--- What the exercise asks ---
Locate the line that contains "exec (.bdPulse level isLong) s = .next" in the entries below, then repeat it and every following line through the line that contains "exec .bdSyncLost s = .next", exactly, and no others.

--- Source records ---
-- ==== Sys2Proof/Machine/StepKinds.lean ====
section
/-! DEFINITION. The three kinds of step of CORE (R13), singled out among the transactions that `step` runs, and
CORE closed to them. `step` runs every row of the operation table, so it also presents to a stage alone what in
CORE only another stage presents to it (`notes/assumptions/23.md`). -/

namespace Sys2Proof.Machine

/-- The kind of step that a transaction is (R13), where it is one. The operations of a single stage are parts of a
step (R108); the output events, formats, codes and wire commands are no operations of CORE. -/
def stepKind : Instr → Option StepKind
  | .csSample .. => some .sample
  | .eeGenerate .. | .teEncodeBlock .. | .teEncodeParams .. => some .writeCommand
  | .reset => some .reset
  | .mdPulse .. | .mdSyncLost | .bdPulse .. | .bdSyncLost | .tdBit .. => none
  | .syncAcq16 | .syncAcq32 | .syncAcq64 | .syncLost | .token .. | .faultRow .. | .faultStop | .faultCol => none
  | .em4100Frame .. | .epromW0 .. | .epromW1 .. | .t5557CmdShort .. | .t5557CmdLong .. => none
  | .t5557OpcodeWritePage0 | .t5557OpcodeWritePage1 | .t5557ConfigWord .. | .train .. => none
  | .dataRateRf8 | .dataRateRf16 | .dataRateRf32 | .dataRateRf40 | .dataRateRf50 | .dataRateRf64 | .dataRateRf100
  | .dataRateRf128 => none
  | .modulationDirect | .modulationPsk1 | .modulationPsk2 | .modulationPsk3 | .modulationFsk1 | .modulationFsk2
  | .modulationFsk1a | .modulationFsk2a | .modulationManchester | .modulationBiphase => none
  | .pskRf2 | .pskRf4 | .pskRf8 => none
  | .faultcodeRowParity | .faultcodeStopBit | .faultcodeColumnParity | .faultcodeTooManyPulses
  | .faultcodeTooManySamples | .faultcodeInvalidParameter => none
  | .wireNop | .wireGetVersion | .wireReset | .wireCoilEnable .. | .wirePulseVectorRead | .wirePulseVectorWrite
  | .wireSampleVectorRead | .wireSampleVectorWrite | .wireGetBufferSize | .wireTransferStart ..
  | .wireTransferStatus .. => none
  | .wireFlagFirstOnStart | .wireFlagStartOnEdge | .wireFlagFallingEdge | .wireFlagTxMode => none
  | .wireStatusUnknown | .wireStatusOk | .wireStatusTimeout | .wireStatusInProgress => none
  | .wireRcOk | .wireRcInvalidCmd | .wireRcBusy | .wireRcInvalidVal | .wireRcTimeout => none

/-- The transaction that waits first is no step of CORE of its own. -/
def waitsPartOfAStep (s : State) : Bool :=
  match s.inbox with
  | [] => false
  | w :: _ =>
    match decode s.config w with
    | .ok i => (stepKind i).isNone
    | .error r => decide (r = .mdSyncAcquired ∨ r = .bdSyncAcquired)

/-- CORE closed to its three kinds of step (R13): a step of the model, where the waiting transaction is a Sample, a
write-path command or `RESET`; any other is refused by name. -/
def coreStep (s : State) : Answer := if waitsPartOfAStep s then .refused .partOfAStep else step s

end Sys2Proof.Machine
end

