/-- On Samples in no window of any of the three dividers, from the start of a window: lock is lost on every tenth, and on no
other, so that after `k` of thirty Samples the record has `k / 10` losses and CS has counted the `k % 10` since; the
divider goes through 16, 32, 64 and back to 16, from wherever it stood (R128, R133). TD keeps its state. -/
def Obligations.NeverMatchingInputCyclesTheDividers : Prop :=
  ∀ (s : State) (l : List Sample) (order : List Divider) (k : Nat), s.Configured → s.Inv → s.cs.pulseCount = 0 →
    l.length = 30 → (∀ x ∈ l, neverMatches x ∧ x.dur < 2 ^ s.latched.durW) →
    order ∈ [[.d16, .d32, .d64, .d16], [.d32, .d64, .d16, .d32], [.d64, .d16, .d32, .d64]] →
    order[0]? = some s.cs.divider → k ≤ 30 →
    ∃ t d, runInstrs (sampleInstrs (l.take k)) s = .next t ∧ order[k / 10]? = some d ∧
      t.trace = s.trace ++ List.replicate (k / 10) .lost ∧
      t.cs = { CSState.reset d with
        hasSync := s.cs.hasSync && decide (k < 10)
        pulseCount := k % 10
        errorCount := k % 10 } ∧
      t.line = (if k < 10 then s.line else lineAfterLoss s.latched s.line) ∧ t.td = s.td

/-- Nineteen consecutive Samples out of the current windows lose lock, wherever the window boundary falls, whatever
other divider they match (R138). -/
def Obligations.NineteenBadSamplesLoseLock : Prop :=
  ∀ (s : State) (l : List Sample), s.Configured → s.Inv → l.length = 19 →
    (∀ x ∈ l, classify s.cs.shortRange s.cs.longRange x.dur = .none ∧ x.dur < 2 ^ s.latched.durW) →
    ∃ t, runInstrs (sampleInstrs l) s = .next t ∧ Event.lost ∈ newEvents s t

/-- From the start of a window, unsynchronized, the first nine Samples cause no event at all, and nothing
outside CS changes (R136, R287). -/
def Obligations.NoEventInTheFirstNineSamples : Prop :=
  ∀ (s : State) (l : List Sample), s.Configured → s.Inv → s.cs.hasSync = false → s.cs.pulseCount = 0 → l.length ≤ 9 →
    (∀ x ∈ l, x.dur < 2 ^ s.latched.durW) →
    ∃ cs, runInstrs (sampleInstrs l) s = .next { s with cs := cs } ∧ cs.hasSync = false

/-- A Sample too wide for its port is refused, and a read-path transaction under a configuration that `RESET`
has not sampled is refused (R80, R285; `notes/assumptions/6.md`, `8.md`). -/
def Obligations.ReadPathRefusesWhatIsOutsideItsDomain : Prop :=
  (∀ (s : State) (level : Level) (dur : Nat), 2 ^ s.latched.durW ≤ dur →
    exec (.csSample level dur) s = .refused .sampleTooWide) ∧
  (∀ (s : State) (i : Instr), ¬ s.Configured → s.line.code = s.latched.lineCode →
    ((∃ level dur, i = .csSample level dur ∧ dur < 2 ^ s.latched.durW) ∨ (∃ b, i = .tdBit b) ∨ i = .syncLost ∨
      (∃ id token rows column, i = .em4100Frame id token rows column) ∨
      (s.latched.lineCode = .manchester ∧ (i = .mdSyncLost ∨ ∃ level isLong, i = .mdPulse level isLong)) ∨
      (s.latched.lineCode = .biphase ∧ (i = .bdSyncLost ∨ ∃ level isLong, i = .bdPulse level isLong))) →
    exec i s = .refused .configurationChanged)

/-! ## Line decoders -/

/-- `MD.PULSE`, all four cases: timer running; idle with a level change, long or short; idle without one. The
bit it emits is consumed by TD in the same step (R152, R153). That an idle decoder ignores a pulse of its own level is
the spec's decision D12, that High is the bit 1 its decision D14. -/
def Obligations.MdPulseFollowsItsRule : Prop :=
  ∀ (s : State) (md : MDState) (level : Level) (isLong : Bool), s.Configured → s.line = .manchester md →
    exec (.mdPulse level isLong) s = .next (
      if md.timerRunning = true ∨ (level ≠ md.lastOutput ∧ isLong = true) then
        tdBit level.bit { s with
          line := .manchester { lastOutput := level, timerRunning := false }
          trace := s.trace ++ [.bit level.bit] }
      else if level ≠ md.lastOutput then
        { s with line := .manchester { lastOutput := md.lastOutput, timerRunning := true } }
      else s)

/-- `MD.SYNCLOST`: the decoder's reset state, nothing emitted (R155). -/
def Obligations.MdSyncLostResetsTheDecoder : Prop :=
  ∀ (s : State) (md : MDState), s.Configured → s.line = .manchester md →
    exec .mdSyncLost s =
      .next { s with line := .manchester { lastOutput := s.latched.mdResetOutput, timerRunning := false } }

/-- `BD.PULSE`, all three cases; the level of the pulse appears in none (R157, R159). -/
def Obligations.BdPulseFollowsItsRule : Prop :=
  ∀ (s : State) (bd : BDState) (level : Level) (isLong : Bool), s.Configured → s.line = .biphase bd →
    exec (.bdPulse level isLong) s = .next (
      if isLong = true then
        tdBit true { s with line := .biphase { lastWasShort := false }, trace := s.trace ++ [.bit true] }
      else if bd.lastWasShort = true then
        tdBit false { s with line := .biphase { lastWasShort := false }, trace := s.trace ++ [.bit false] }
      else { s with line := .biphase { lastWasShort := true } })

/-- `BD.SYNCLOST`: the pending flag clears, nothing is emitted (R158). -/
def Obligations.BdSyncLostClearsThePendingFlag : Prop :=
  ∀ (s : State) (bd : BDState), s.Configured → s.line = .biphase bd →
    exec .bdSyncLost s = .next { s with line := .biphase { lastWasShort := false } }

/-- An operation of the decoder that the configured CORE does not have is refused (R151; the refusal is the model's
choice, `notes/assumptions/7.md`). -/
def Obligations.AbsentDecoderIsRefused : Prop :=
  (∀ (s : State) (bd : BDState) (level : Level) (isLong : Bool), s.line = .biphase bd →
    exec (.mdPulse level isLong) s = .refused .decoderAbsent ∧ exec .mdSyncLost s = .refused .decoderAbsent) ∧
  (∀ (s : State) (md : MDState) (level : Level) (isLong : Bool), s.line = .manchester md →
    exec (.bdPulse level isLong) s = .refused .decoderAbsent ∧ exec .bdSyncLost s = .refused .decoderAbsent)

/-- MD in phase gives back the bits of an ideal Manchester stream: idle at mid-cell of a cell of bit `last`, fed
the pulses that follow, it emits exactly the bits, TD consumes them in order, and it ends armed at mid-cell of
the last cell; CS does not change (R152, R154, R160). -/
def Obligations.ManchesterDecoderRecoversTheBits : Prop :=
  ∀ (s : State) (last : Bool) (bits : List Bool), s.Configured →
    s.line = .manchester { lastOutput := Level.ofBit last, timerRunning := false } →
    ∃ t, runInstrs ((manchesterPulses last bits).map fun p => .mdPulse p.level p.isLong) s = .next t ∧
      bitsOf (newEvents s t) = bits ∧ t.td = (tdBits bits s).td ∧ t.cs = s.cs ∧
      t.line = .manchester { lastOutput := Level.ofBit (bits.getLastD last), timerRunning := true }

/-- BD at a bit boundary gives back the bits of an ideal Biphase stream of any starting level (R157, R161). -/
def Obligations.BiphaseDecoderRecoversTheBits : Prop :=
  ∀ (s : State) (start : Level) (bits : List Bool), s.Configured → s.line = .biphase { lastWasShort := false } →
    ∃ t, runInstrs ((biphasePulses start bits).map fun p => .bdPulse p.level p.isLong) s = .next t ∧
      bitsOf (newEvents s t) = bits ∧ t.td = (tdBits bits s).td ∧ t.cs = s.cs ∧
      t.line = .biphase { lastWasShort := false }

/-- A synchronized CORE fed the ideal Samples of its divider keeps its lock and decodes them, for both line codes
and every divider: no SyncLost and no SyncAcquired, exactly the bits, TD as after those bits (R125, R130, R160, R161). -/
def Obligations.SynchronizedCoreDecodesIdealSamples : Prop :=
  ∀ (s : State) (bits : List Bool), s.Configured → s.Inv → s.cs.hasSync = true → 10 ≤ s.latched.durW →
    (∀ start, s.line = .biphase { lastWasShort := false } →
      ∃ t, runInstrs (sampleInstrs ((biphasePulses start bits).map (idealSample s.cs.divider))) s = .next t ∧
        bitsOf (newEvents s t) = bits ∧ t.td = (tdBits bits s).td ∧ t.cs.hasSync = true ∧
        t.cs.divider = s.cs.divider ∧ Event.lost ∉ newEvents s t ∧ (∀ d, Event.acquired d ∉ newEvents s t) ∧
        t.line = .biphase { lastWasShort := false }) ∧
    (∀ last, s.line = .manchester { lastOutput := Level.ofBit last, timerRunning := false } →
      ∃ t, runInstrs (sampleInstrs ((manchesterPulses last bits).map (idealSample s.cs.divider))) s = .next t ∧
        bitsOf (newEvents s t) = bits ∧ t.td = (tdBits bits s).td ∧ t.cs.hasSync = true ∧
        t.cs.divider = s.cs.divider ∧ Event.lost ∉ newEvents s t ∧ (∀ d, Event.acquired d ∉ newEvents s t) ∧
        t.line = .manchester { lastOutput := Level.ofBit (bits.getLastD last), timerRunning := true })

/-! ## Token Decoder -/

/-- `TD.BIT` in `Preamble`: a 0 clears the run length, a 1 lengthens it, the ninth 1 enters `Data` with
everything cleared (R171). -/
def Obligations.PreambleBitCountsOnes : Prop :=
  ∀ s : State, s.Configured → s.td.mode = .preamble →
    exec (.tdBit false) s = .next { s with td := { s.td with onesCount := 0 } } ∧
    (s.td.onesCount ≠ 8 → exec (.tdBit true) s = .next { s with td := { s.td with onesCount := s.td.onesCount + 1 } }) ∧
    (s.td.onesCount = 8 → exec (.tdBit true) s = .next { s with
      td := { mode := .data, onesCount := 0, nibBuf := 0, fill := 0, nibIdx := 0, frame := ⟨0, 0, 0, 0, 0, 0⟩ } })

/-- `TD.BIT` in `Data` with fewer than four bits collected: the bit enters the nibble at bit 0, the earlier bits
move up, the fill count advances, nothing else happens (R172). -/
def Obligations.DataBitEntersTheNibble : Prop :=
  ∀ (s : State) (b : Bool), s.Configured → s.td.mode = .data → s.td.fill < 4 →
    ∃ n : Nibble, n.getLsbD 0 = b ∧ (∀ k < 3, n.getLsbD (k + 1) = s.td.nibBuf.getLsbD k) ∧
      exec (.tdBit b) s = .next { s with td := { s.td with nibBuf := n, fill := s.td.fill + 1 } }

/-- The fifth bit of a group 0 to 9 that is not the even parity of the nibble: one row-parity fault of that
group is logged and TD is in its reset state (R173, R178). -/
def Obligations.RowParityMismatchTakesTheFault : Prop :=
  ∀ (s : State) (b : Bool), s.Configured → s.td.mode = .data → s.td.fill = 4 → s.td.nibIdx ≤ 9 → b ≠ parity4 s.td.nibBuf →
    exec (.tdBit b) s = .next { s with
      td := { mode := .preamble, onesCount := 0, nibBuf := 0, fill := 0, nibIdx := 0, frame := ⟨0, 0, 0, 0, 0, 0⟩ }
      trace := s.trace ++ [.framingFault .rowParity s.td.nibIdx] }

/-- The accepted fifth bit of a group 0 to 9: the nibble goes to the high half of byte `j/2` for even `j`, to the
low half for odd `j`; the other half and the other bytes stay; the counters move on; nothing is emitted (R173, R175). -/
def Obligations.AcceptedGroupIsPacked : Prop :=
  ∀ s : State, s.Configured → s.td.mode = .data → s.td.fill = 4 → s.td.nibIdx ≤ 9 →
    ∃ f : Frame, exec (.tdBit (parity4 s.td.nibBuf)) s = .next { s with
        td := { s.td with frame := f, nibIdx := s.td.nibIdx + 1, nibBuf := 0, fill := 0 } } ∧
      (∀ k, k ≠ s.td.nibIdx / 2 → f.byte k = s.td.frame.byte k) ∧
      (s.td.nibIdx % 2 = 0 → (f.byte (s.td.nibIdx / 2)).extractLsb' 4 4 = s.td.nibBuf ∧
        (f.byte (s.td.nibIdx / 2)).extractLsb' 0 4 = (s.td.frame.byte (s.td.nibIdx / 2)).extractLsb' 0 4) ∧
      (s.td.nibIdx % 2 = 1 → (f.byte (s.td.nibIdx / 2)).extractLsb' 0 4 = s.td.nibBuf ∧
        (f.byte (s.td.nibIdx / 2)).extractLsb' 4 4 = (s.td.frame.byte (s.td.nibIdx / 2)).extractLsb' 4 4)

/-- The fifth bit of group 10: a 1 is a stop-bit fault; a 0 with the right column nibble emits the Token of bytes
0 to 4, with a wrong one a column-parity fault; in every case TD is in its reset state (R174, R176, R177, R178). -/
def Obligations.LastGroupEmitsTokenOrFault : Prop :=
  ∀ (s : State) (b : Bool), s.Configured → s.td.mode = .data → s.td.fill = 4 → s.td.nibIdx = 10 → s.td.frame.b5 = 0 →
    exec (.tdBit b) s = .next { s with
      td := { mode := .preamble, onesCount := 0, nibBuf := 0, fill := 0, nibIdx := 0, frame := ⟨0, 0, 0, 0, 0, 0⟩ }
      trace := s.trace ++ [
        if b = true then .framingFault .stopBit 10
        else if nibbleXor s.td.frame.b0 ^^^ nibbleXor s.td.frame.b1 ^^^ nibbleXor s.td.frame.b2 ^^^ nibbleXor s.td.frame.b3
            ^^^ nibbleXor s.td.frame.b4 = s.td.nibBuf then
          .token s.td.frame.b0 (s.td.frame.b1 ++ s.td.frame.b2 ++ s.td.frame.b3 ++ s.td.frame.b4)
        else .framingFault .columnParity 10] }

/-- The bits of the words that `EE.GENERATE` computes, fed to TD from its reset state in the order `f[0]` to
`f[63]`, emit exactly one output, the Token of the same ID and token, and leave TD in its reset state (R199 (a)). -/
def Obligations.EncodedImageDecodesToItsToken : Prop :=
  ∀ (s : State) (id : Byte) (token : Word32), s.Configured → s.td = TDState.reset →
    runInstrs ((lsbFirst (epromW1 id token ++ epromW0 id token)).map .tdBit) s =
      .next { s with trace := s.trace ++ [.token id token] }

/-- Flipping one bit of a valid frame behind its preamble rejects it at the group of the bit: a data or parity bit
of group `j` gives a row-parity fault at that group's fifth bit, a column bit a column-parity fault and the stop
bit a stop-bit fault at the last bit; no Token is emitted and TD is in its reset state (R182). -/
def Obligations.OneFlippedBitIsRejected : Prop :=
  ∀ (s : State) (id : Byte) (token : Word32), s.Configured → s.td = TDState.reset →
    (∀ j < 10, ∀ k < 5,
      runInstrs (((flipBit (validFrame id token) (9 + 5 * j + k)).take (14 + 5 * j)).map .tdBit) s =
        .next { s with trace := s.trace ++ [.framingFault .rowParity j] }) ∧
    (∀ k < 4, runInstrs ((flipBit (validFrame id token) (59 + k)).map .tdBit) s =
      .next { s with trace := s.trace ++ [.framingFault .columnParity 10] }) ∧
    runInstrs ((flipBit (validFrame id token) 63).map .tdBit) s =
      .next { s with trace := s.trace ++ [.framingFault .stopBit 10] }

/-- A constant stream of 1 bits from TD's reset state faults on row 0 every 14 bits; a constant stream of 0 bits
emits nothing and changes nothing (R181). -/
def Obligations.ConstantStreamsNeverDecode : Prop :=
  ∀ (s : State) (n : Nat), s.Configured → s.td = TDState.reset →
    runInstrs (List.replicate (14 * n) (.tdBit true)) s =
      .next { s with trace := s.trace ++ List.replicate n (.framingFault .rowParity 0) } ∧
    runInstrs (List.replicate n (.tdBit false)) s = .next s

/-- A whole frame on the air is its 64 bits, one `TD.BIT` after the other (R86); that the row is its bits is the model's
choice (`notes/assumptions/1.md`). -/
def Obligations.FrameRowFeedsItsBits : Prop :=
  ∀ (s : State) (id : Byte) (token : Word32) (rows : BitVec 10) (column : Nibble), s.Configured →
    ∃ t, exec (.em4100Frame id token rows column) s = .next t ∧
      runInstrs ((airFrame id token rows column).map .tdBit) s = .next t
--
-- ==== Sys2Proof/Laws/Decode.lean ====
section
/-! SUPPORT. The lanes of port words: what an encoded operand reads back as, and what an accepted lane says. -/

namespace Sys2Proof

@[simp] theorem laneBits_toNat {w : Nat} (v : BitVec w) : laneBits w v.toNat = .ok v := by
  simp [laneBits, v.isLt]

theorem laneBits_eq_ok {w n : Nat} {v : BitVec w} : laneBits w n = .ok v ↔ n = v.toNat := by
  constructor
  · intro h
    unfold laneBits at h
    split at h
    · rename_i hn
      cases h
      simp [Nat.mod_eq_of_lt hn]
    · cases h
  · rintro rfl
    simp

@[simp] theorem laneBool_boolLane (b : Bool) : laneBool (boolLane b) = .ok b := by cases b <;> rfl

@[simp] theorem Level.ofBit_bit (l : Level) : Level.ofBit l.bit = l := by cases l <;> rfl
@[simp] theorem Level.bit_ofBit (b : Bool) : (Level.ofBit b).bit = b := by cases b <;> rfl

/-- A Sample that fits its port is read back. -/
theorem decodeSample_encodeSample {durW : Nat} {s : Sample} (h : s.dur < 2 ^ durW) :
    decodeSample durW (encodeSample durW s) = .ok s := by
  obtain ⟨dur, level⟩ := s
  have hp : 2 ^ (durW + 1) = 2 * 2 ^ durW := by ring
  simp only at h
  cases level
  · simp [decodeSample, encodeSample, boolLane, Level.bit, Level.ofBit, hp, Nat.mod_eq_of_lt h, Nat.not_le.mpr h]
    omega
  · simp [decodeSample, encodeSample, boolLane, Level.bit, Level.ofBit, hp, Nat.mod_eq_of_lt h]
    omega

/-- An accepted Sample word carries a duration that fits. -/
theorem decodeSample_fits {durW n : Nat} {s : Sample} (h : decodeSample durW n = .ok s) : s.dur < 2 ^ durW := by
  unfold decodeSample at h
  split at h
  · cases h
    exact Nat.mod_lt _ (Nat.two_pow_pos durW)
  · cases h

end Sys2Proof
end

--- Problem solution ---
    exec (.bdPulse level isLong) s = .next (
      if isLong = true then
        tdBit true { s with line := .biphase { lastWasShort := false }, trace := s.trace ++ [.bit true] }
      else if bd.lastWasShort = true then
        tdBit false { s with line := .biphase { lastWasShort := false }, trace := s.trace ++ [.bit false] }
      else { s with line := .biphase { lastWasShort := true } })

/-- `BD.SYNCLOST`: the pending flag clears, nothing is emitted (R158). -/
def Obligations.BdSyncLostClearsThePendingFlag : Prop :=
  ∀ (s : State) (bd : BDState), s.Configured → s.line = .biphase bd →
    exec .bdSyncLost s = .next { s with line := .biphase { lastWasShort := false } }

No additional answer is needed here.